Here is an example, where we start by creating a few \verb|SeqRecord| objects the hard way (by hand, rather than by loading them from a file):
\begin{verbatim}
from Bio.Seq import Seq
from Bio.SeqRecord import SeqRecord
from Bio.Alphabet import generic_protein
rec1 = SeqRecord(Seq("MMYQQGCFAGGTVLRLAKDLAENNRGARVLVVCSEITAVTFRGPSETHLDSMVGQALFGD" \
+"GAGAVIVGSDPDLSVERPLYELVWTGATLLPDSEGAIDGHLREVGLTFHLLKDVPGLISK" \
+"NIEKSLKEAFTPLGISDWNSTFWIAHPGGPAILDQVEAKLGLKEEKMRATREVLSEYGNM" \
+"SSAC", generic_protein),
id="gi|14150838|gb|AAK54648.1|AF376133_1",
description="chalcone synthase [Cucumis sativus]")

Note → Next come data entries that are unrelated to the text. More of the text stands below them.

/-- Table 13-10, first part. NTSEG1 = 0 lies outside its range, without 'other values ignored': it is stored (DESIGN CHOICE,
log entry 88). -/
def t13_10_0 : List RegRow := [
  ⟨0x12000, 0x1000, 2, [⟨.rw, F.CAN_CFG_MODE, 0, 4⟩, ⟨.rw, F.CAN_CFG_ABORT_BO, 0, 1⟩, ⟨.rw, F.CAN_CFG_MANREC, 0, 1⟩, ⟨.rw, F.CAN_CFG_PXE, 0, 1⟩, ⟨.rw, F.CAN_CFG_TDC_EN, 0, 1⟩, ⟨.rw, F.CAN_CFG_COLL_N, 1, 7⟩]⟩,
  ⟨0x12004, 0x1000, 2, [⟨.rw, F.CAN_NBT_NBRP, 0, 255⟩, ⟨.rw, F.CAN_NBT_NTSEG1, 0, 255⟩, ⟨.rw, F.CAN_NBT_NTSEG2, 0, 127⟩, ⟨.rw, F.CAN_NBT_NSJW, 0, 127⟩]⟩,
  ⟨0x12008, 0x1000, 2, [⟨.rw, F.CAN_DBT_DBRP, 0, 31⟩, ⟨.rw, F.CAN_DBT_DTSEG1, 0, 31⟩, ⟨.rw, F.CAN_DBT_DTSEG2, 0, 15⟩, ⟨.rw, F.CAN_DBT_DSJW, 0, 15⟩]⟩,
  ⟨0x1200C, 0x1000, 2, [⟨.rw, F.CAN_TDC_TDCO, 0, 127⟩, ⟨.ro, F.CAN_TDC_TDCV, 0, 255⟩]⟩,
  ⟨0x12010, 0x1000, 2, [⟨.ro, F.CAN_STAT_STATE, 0, 7⟩, ⟨.ro, F.CAN_STAT_LOM, 0, 1⟩, ⟨.ro, F.CAN_STAT_BT_PEND, 0, 1⟩, ⟨.ro, F.CAN_STAT_BT_BAD, 0, 1⟩, ⟨.ro, F.CAN_STAT_TXACT, 0, 1⟩, ⟨.ro, F.CAN_STAT_RXACT, 0, 1⟩, ⟨.ro, F.CAN_STAT_TEC, 0, 255⟩, ⟨.ro, F.CAN_STAT_REC, 0, 255⟩, ⟨.ro, F.CAN_STAT_LEC, 0, 7⟩]⟩,
  ⟨0x12014, 0x1000, 2, [⟨.w1c, F.CAN_STKY_EWARN, 0, 1⟩, ⟨.w1c, F.CAN_STKY_EPASS, 0, 1⟩, ⟨.w1c, F.CAN_STKY_BOFF, 0, 1⟩, ⟨.w1c, F.CAN_STKY_RECOV, 0, 1⟩, ⟨.w1c, F.CAN_STKY_COLL, 0, 1⟩, ⟨.w1c, F.CAN_STKY_WAKE, 0, 1⟩, ⟨.w1c, F.CAN_STKY_RXDROP, 0, 1⟩, ⟨.w1c, F.CAN_STKY_OVW, 0, 1⟩, ⟨.w1c, F.CAN_STKY_TXREF, 0, 1⟩, ⟨.w1c, F.CAN_STKY_SKIP, 0, 1⟩, ⟨.w1c, F.CAN_STKY_ABORT, 0, 1⟩, ⟨.w1c, F.CAN_STKY_PXE, 0, 1⟩, ⟨.w1c, F.CAN_STKY_TDCERR, 0, 1⟩]⟩,
  ⟨0x12018, 0x1000, 2, [⟨.wo, F.CAN_CMD_RECOVER, 0, 1⟩, ⟨.wo, F.CAN_CMD_SLEEP, 0, 1⟩, ⟨.wo, F.CAN_CMD_WAKE, 0, 1⟩, ⟨.wo, F.CAN_CMD_RINGCAN, 0, 1⟩]⟩,
  ⟨0x1201C, 0x1000, 2, [⟨.rw, F.CAN_WCFG_WMODE, 0, 1⟩, ⟨.rw, F.CAN_WCFG_WIDE, 0, 1⟩, ⟨.rw, F.CAN_WCFG_TWAKE, 5, 50⟩, ⟨.rw, F.CAN_WCFG_WDMASK, 0, 255⟩]⟩,
  ⟨0x12020, 0x1000, 2, [⟨.rw, F.CAN_WID_ID, 0, 536870911⟩]⟩,
  ⟨0x12024, 0x1000, 2, [⟨.rw, F.CAN_WMASK_ID, 0, 536870911⟩]⟩]
def t13_10_1 : List RegRow := [
  ⟨0x12028, 0x1000, 2, [⟨.rw, F.CAN_WDATA0_DATA, 0, 4294967295⟩]⟩,
  ⟨0x1202C, 0x1000, 2, [⟨.rw, F.CAN_WDATA1_DATA, 0, 4294967295⟩]⟩,
  ⟨0x12030, 0x1000, 2, [⟨.wo, F.CAN_OCMD_OBJ, 0, 127⟩, ⟨.wo, F.CAN_OCMD_TXREQ, 0, 1⟩, ⟨.wo, F.CAN_OCMD_CANCEL, 0, 1⟩, ⟨.wo, F.CAN_OCMD_RESUME, 0, 1⟩]⟩,
  ⟨0x12034, 0x1000, 2, [⟨.ro, F.CAN_ORES_RES, 0, 1⟩]⟩,
  ⟨0x12060, 0x1000, 2, [⟨.ro, F.CAN_BERRCNT_COUNT, 0, 16777215⟩, ⟨.w1c, F.CAN_BERRCNT_SAT, 0, 1⟩]⟩,
  ⟨0x12064, 0x1000, 2, [⟨.ro, F.CAN_BOCNT_COUNT, 0, 16777215⟩, ⟨.w1c, F.CAN_BOCNT_SAT, 0, 1⟩]⟩,
  ⟨0x12068, 0x1000, 2, [⟨.ro, F.CAN_RXDROP_COUNT, 0, 16777215⟩, ⟨.w1c, F.CAN_RXDROP_SAT, 0, 1⟩]⟩,
  ⟨0x1206C, 0x1000, 2, [⟨.ro, F.CAN_COLLCNT_COUNT, 0, 16777215⟩, ⟨.w1c, F.CAN_COLLCNT_SAT, 0, 1⟩]⟩,
  ⟨0x12080, 0x1000, 2, [⟨.rw, F.CAN_OWADDR_WORD, 0, 4095⟩, ⟨.ro, F.CAN_OWADDR_RESULT, 0, 3⟩]⟩,
  ⟨0x12084, 0x1000, 2, [⟨.wo, F.CAN_OWDATA_DATA, 0, 4294967295⟩]⟩]
def t13_10_2 : List RegRow := [
  ⟨0x12100, 0x1000, 2, [⟨.rw, F.CAN_ORSEL_OBJ, 0, 127⟩]⟩]
/-- The registers of Table 13-10 (R393). -/
def t13_10 : List RegRow := t13_10_0 ++ t13_10_1 ++ t13_10_2 ++ ((List.range 4).map fun k => ⟨0x12040 + 0x4 * k, 0x1000, 2, [⟨.ro, F.CAN_PEND_PEND k, 0, 4294967295⟩]⟩) ++ ((List.range 4).map fun k => ⟨0x12050 + 0x4 * k, 0x1000, 2, [⟨.ro, F.CAN_SUSP_SUSP k, 0, 4294967295⟩]⟩) ++ ((List.range 32).map fun k => ⟨0x12200 + 0x4 * k, 0x1000, 2, [⟨.ro, F.CAN_OR_WORD k, 0, 4294967295⟩]⟩)

def t14_12_0 : List RegRow := [
  ⟨0x2000, 0x0, 1, [⟨.ro, F.HIF_STAT_SPEED, 0, 3⟩, ⟨.ro, F.HIF_STAT_WIDTH, 0, 3⟩, ⟨.ro, F.HIF_STAT_BME, 0, 1⟩, ⟨.ro, F.HIF_STAT_MSIX, 0, 1⟩, ⟨.ro, F.HIF_STAT_D3, 0, 1⟩, ⟨.ro, F.HIF_STAT_SOWN, 0, 31⟩]⟩,
  ⟨0x2004, 0x0, 1, [⟨.w1c, F.HIF_STKY_RDROP, 0, 1⟩, ⟨.w1c, F.HIF_STKY_DBBAD, 0, 1⟩, ⟨.w1c, F.HIF_STKY_DMAERR, 0, 1⟩, ⟨.w1c, F.HIF_STKY_CFGBAD, 0, 1⟩, ⟨.w1c, F.HIF_STKY_SPICRC, 0, 1⟩, ⟨.w1c, F.HIF_STKY_SPIABT, 0, 1⟩, ⟨.w1c, F.HIF_STKY_HBTO, 0, 1⟩]⟩,
  ⟨0x2008, 0x0, 1, [⟨.rw, F.HIF_SBLKL_EN, 0, 1⟩, ⟨.rw, F.HIF_SBLKL_ADDR, 0, 33554431⟩]⟩,
  ⟨0x200C, 0x0, 1, [⟨.rw, F.HIF_SBLKH_ADDR, 0, 4294967295⟩]⟩,
  ⟨0x2010, 0x0, 1, [⟨.rw, F.HIF_ROUTE0_DEC, 0, 255⟩, ⟨.rw, F.HIF_ROUTE0_SNAP, 0, 255⟩, ⟨.rw, F.HIF_ROUTE0_EVENT, 0, 255⟩, ⟨.rw, F.HIF_ROUTE0_SAFEPDU, 0, 255⟩]⟩,
  ⟨0x2014, 0x0, 1, [⟨.rw, F.HIF_ROUTE1_CANRX0, 0, 255⟩, ⟨.rw, F.HIF_ROUTE1_CANRX1, 0, 255⟩, ⟨.rw, F.HIF_ROUTE1_ASH, 0, 255⟩]⟩,
  ⟨0x2018, 0x0, 1, [⟨.rw, F.HIF_HBCFG_TMO, 0, 65535⟩, ⟨.rw, F.HIF_HBCFG_ACT, 0, 3⟩, ⟨.rw, F.HIF_HBCFG_PCIE, 0, 1⟩, ⟨.rw, F.HIF_HBCFG_SPI, 0, 1⟩]⟩,
  ⟨0x201C, 0x0, 1, [⟨.wo, F.HIF_HBEAT_BEAT, 0, 4294967295⟩]⟩,
  ⟨0x2020, 0x0, 1, [⟨.ro, F.HIF_SPICRC_COUNT, 0, 16777215⟩, ⟨.w1c, F.HIF_SPICRC_SAT, 0, 1⟩]⟩,
  ⟨0x2024, 0x0, 1, [⟨.ro, F.HIF_SPIABT_COUNT, 0, 16777215⟩, ⟨.w1c, F.HIF_SPIABT_SAT, 0, 1⟩]⟩]
def t14_12_1 : List RegRow := [
  ⟨0x2100, 0x20, 32, [⟨.rw, F.HIF_RING_BASEL_BASE, 0, 1048575⟩]⟩,
  ⟨0x2104, 0x20, 32, [⟨.rw, F.HIF_RING_BASEH_BASE, 0, 4294967295⟩]⟩,
  ⟨0x2108, 0x20, 32, [⟨.rw, F.HIF_RING_CFG_EN, 0, 1⟩, ⟨.rw, F.HIF_RING_CFG_SIZE, 6, 16⟩, ⟨.rw, F.HIF_RING_CFG_CLASS, 0, 3⟩, ⟨.rw, F.HIF_RING_CFG_VEC, 0, 31⟩, ⟨.rw, F.HIF_RING_CFG_IEN, 0, 1⟩, ⟨.rw, F.HIF_RING_CFG_CRING, 0, 31⟩]⟩,
  ⟨0x210C, 0x20, 32, [⟨.rw, F.HIF_RING_DB_TAIL, 0, 65535⟩]⟩,
  ⟨0x2110, 0x20, 32, [⟨.ro, F.HIF_RING_HEAD_HEAD, 0, 65535⟩, ⟨.ro, F.HIF_RING_HEAD_WRAPS, 0, 65535⟩]⟩,
  ⟨0x2114, 0x20, 32, [⟨.ro, F.HIF_RING_STAT_STOP, 0, 1⟩, ⟨.ro, F.HIF_RING_STAT_ERR, 0, 3⟩]⟩,
  ⟨0x2118, 0x20, 32, [⟨.ro, F.HIF_RING_DROP_COUNT, 0, 16777215⟩, ⟨.w1c, F.HIF_RING_DROP_SAT, 0, 1⟩]⟩]
/-- The registers of Table 14-12 (R421). -/
def t14_12 : List RegRow := t14_12_0 ++ t14_12_1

rec2 = SeqRecord(Seq("YPDYYFRITNREHKAELKEKFQRMCDKSMIKKRYMYLTEEILKENPSMCEYMAPSLDARQ" \
+"DMVVVEIPKLGKEAAVKAIKEWGQ", generic_protein),
id="gi|13919613|gb|AAK33142.1|",
description="chalcone synthase [Fragaria vesca subsp. bracteata]")
rec3 = SeqRecord(Seq("MVTVEEFRRAQCAEGPATVMAIGTATPSNCVDQSTYPDYYFRITNSEHKVELKEKFKRMC" \
+"EKSMIKKRYMHLTEEILKENPNICAYMAPSLDARQDIVVVEVPKLGKEAAQKAIKEWGQP" \
+"KSKITHLVFCTTSGVDMPGCDYQLTKLLGLRPSVKRFMMYQQGCFAGGTVLRMAKDLAEN" \
+"NKGARVLVVCSEITAVTFRGPNDTHLDSLVGQALFGDGAAAVIIGSDPIPEVERPLFELV" \
+"SAAQTLLPDSEGAIDGHLREVGLTFHLLKDVPGLISKNIEKSLVEAFQPLGISDWNSLFW" \
+"IAHPGGPAILDQVELKLGLKQEKLKATRKVLSNYGNMSSACVLFILDEMRKASAKEGLGT" \
+"TGEGLEWGVLFGFGPGLTVETVVLHSVAT", generic_protein),
id="gi|13925890|gb|AAK49457.1|",
description="chalcone synthase [Nicotiana tabacum]")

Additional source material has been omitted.